Свой сценический экзамен она сдала в 1947 г., дебютируя в роли Балладины на сцене Тестра «Выбжеже» в Гдыне. Режиссером был ее директор, педагог и мастер Иво Галь, который, как она утверждает, и сделал из нее актрису. Играя эту свою любимую роль, к которой позднее не раз возвращалась, она «приглянулась» Адольфу Шифману, маститому режиссеру, знающему толк в талантливых актерах. Он то и пригласил ее в 1948 г. на одну из лучших варшавских сцен – в театр «Польский». Она начала там с роли Дианы в «Фантазиях» Ю. Словацкого, дублируя саму (вдумайтесь!) Эльжбету Барщевскую. Вообще ее первые годы в «Польском» обещали грандиозный и длительный успех. В классике она играла почти одних только королев: Ядвигу в «Ордене Крестоносцев», Бону в «Поляки не гуси» (и это на смену со знаменитой в то время Романувной!), Елизавету в «Елизавета – королева Англии», Маргариту в «Ричарде III» (но это уже в театре «Повшехном»).

 
 
 

В свой, как она говорит, «варшавский период», который длился с начала 60-х до середины 70-х годов, реализовались все ее юношеские мечты. Она стала известной актрисой, сыграв много – до тридцати ролей, работая с такими известными режиссерами, как: Бардини, Шлетыньский, Вощерович, Варминьский, Коженёвский. По ее словам, у нее не было тогда любимых ролей, были любимые партнеры. Каждого из них она старалась понять и принять, и это ей, как правило, удавалось. Может быть потому, что по натуре она была доброжелательной и открытой, обладала юмором и большой долей самоиронии, что, в общем-то, нетипично в актерской среде. Но тот, рядом с которым ей всегда хотелось быть, появился немного позднее. Анджей Шалявский, до сих пор оплакиваемый ею, стал ее партнером на сцене и в жизни на долгие годы.
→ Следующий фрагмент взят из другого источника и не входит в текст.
-- ==== Sys2Proof/Machine/ReqOps.lean ====
section
/-!
DEFINITION. The lookup of a request at its home: conflicts and tickets (06), quotas (08 R250 to R255), the
flows by region, the merge buffer (07 R233 to R239), and writebacks (05 R150, 06 R189 to R192).
-/
namespace Sys2Proof.Machine

/-! ## Tickets (R183 to R186, R251, R252) -/

/-- The place issued next: place 0 first, then the first free one in cyclic order after the last. -/
def nextPlace : Option TQueue → Option Nat
  | none => some 0
  | some q => ([1, 2, 3, 4].map fun i => (q.last + i) % 4).find? fun k => !q.places.contains k

def issue (q : Option TQueue) (quota : Bool) (k : Nat) : TQueue :=
  match q with
  | none => ⟨quota, [k], k⟩
  | some q => { q with places := q.places ++ [k], last := k }

/-- The tracker whose queue a presented ticket names, where the ticket is valid (R186, R252). -/
def ticketTrk (s : State) (r : Req) (sl : Nat) : Option Tracker :=
  let t := r.f.ticket
  if r.f.tkv && ticketHub t == s.hubId && ticketSlice t == sl then
    match s.trk sl (ticketTracker t) with
    | some x => match x.tq with
      | some q =>
        if x.dom == r.h.dom.toNat && q.places.contains (ticketPlace t)
          && (q.quota || x.laddr == r.f.laddr) then some x else none
      | none => none
    | none => none
  else none

/-- A place of a tracker's queue is served, expired or released. The queue, though empty, stays with a
live tracker and remembers the place issued last; it ends when the tracker is freed (R183, R184). -/
def dropPlace (x : Tracker) (k : Nat) : Tracker :=
  { x with tq := x.tq.map fun q => { q with places := q.places.filter fun p => p != k } }

def noPlaces (x : Tracker) : Bool :=
  match x.tq with
  | some q => q.places.isEmpty
  | none => true

/-- A reserved tracker moves to its next ticket, or is freed with its queue (R184). -/
def passReserved (s : State) (x : Tracker) (k : Nat) : State :=
  let x := dropPlace x k
  if noPlaces x then dropTrk s x.sl x.num else putTrk s x

/-! ## Quotas (R250) -/

/-- u: the REQ trackers a domain holds on a slice, reserved and HOLD ones included. -/
def usedTrk (s : State) (sl d : Nat) : Nat :=
  (s.home.trackers.filter fun x => x.sl == sl && x.dom == d && x.flow != .writeback).length

def poolSize (s : State) : Nat := 56 - (allDoms.map fun d => (s.dom d).par.q).sum
def poolUsed (s : State) (sl : Nat) : Nat :=
  (allDoms.map fun d => usedTrk s sl d - (s.dom d).par.q).sum

/-- The lowest-numbered free REQ tracker of a slice (R146). -/
def freeTracker (s : State) (sl : Nat) : Option Nat :=
  (upto 56).find? fun t => (s.trk sl t).isNone

def hasQuotaTicket (s : State) (sl d : Nat) : Bool :=
  s.home.trackers.any fun x => x.sl == sl && x.dom == d && (match x.tq with
    | some q => q.quota && !q.places.isEmpty
    | none => false)

/-- Rows 1 and 2 of Table 08-4. -/
def quotaAdmits (s : State) (sl d : Nat) (ignoreTicket : Bool) : Option Nat :=
  let u := usedTrk s sl d
  let p := (s.dom d).par
  match freeTracker s sl with
  | none => none
  | some t =>
    if u < p.q then some t
    else if u < p.q + p.b ∧ poolUsed s sl < poolSize s ∧ (ignoreTicket ∨ !hasQuotaTicket s sl d) then
      some t
    else none

/-- The tracker on which a quota queue hangs: the one the domain has, else the oldest live REQ tracker
that carries no queue (R251). Trackers stand in the order they were taken. -/
def quotaQueueTrk (s : State) (sl d : Nat) : Option Tracker :=
  let mine := s.home.trackers.filter fun x => x.sl == sl && x.dom == d
  match mine.find? fun x => (match x.tq with | some q => q.quota | none => false) with
  | some x => some x
  | none => mine.find? fun x => x.live && x.flow != .writeback && x.tq.isNone

/-- Rows 3 to 5 of Table 08-4: the NAK of a request no tracker admits. -/
def quotaNak (s : State) (r : Req) (sl : Nat) : State :=
  let d := r.h.dom.toNat
  let p := (s.dom d).par
  if usedTrk s sl d ≥ p.q + p.b then nakReq s r 4 none
  else match quotaQueueTrk s sl d with
    | some x => match nextPlace x.tq with
      | some k =>
        let s := putTrk s { x with tq := some (issue x.tq true k) }
        nakReq s r 3 (some (mkTicket s.hubId sl x.num k))
      | none => nakReq s r 5 none
    | none => nakReq s r 5 none

/-! ## The merge buffer (R234 to R239) -/

def State.merge (s : State) (i : Nat) : Option Merge := s.home.merges.find? fun m => m.id == i

def State.mergeOf (s : State) (d : Nat) (l : LAddr) : Option Merge :=
  s.home.merges.find? fun m => m.dom == d && m.laddr == l

def putMerge (s : State) (m : Merge) : State :=
  s.updHome fun h => { h with merges := h.merges.map fun y => if y.id == m.id then m else y }

/-- An entry read with its check (MEM 0x6), as a whole: true where a word is uncorrectable. -/
def useMerge (s : State) (m : Merge) : Bool × Merge × State :=
  let (bad, e, s) := useLine s 6 0 m.id (some m.dom)
  let m := { m with data := m.data ^^^ e }
  (bad, m, putMerge s m)

/-- The drain of an entry starts (R237); a drain in progress goes on. -/
def startDrain (s : State) (i : Nat) : State :=
  match s.merge i with
  | none => s
  | some m =>
    if m.drain ≠ 0 then s
    else
      let (bad, m, s) := useMerge s m
      if bad then s
      else match s.region m.dom (lineAddr m.laddr 0) with
        | none => s
        | some (_, tgt) =>
          match alignedBlock m.valid with
          | some (k, o) =>
            let s := putMerge s { m with drain := 2 }
            let (data, s) := s.fill (rangeMask o (2 ^ k)) m.data
            hubMrq s m.dom tgt .mwr k o m.laddr m.sl m.poison data
          | none =>
            let s := putMerge s { m with drain := 1 }
            hubMrq s m.dom tgt .mrd 6 0 m.laddr m.sl false 0

/-- The entries of a domain, or of all, not yet draining, oldest first. -/
def idleEntries (s : State) (f : Merge → Bool) : List Merge :=
  s.home.merges.filter fun m => m.drain == 0 && f m

/-- The bytes of a write entered in the line's entry, or in a new one: the entry's number, and whether a
word of the entry was uncorrectable (R234). -/
def enterBytes (s : State) (x : Tracker) (r : Req) (bytes : BitVec 64) : Bool × Nat × State :=
  let who := (r.h.dan.toNat, r.f.stream)
  match s.mergeOf x.dom x.laddr with
  | some m =>
    let (bad, m, s) := useMerge s m
    (bad, m.id, putMerge s { m with data := mergeLine bytes r.data m.data, valid := m.valid ||| bytes,
                                    who := if m.who.contains who then m.who else m.who ++ [who] })
  | none =>
    let i := ((upto 64).find? fun i => (s.merge i).isNone).getD 0
    (false, i, s.updHome fun h => { h with
      merges := h.merges ++ [⟨i, x.dom, x.laddr, mergeLine bytes r.data 0, bytes, false, [who], x.sl, 0,
        s.uptime⟩] })

/-- A write enters the buffer and completes (R234). A CURE that waits for the write then waits for the
entry's drain, which starts (R227, Table 07-5). A REQ carries no POI, so no write is poisoned on its way
in (R239, log 43). -/
def enterMerge (s : State) (x : Tracker) (r : Req) (bytes : BitVec 64) : State :=
  let (bad, x, r, s) := useData x s r
  if bad then s
  else
    let (bad, i, s) := enterBytes s x r bytes
    if bad then s
    else
      let s := storeLine s 6 0 i (some x.dom)
      let waited := (s.port r.port).cures.any fun c => c.writes.contains r.h.tid
      let note := fun (c : Cure) =>
        if c.writes.contains r.h.tid then { c with drains := c.drains ++ [(i, x.laddr)] } else c
      let s := s.updPort r.port fun q => { q with cures := q.cures.map note }
      let s := answerReq s r (.cmp (reqHdr s r) 0)
      let s := freeTrk s x
      match s.merge i with
      | some m => if waited || m.valid == BitVec.allOnes 64 then startDrain s i else s
      | none => s

/-- Writes that waited for a drain which has completed, in the order of their lookups; each takes the next
free entry (R234, R235). -/
def mergeTurn (s : State) (x : Tracker) : List Tracker :=
  s.home.trackers.filter fun y => y.flow == .ncMerge && y.phase == .collect && y.awaits.isEmpty
    && !(y.sl == x.sl && y.num == x.num)

/-- A tracker waits for the drain of an entry (R235, R238). -/
def waitDrain (s : State) (x : Tracker) (i : Nat) : State :=
  let s := startDrain s i
  putTrk s { x with awaits := [.drain i], phase := .collect }

/-- An eligible write at the buffer (R233 to R235, R255). -/
def mergeWrite (s : State) (x : Tracker) (r : Req) (bytes : BitVec 64) : State :=
  let who := (r.h.dan.toNat, r.f.stream)
  match s.mergeOf x.dom x.laddr with
  | some m =>
    if m.drain ≠ 0 ∨ (!m.who.contains who ∧ m.who.length ≥ 4) then waitDrain s x m.id
    else enterMerge s x r bytes
  | none =>
    let mine := s.home.merges.filter fun m => m.dom == x.dom
    let turn := mergeTurn s x
    let wait := fun (l : List Merge) => match l.head? with
      | some m => waitDrain s x m.id
      | none => putTrk s { x with awaits := [], phase := .collect }
    if mine.length + (turn.filter fun y => y.dom == x.dom).length ≥ (s.dom x.dom).par.mbq then
      wait ((idleEntries s fun m => m.dom == x.dom) ++ mine)
    else if s.home.merges.length + turn.length ≥ 64 then wait s.home.merges
    else enterMerge s x r bytes

/-! ## NC, DS and DR requests (R172, R229, R233, R238) -/

/-- Bytes an RNC or WNC names: 2^SZ of them at OFS; a full line for the others. -/
def reqBytes (r : Req) : BitVec 64 :=
  match r.op with
  | .rnc | .wnc => rangeMask r.f.ofs.toNat (2 ^ r.f.sub.toNat)
  | .wrp => r.mask
  | _ => BitVec.allOnes 64

/-- Only these requests enter the merge buffer (R233). -/
def mergeEligible (s : State) (r : Req) (rt : RType) : Bool :=
  rt == .nc && (r.op == .wnc || r.op == .wrp || r.op == .wrl) && r.port < 16
    && (s.dom r.h.dom.toNat).par.mbq != 0
    && (match s.agent r.h.dom.toNat r.h.dan.toNat with
        | some a => a.kind == .io
        | none => false)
Они встретились уже в довольно зрелом возрасте, имея за плечами лучшую часть своей творческой жизни и тяжкий груз личных успехов и поражений. Пани Изабелла до сих пор повторяет в задумчивости: «Могла ли я подумать до войны, замирая от восторга в гродненском кинотеатре «Пан» на фильме «Девушки из Новолипок», что главный герой-любовник будет моим мужем?». Рядом с Шалявским она все меньше и меньше думала о собственных театральных успехах, оставляя ему право «царствовать» на сцене. Он был тогда очень популярным, его знали и им восхищались не только киноманы (Юранд в «Крестоносцах» - последняя его большая роль в кино), когда он умер, газеты написали, что ушел «последний аристократ польской сцены».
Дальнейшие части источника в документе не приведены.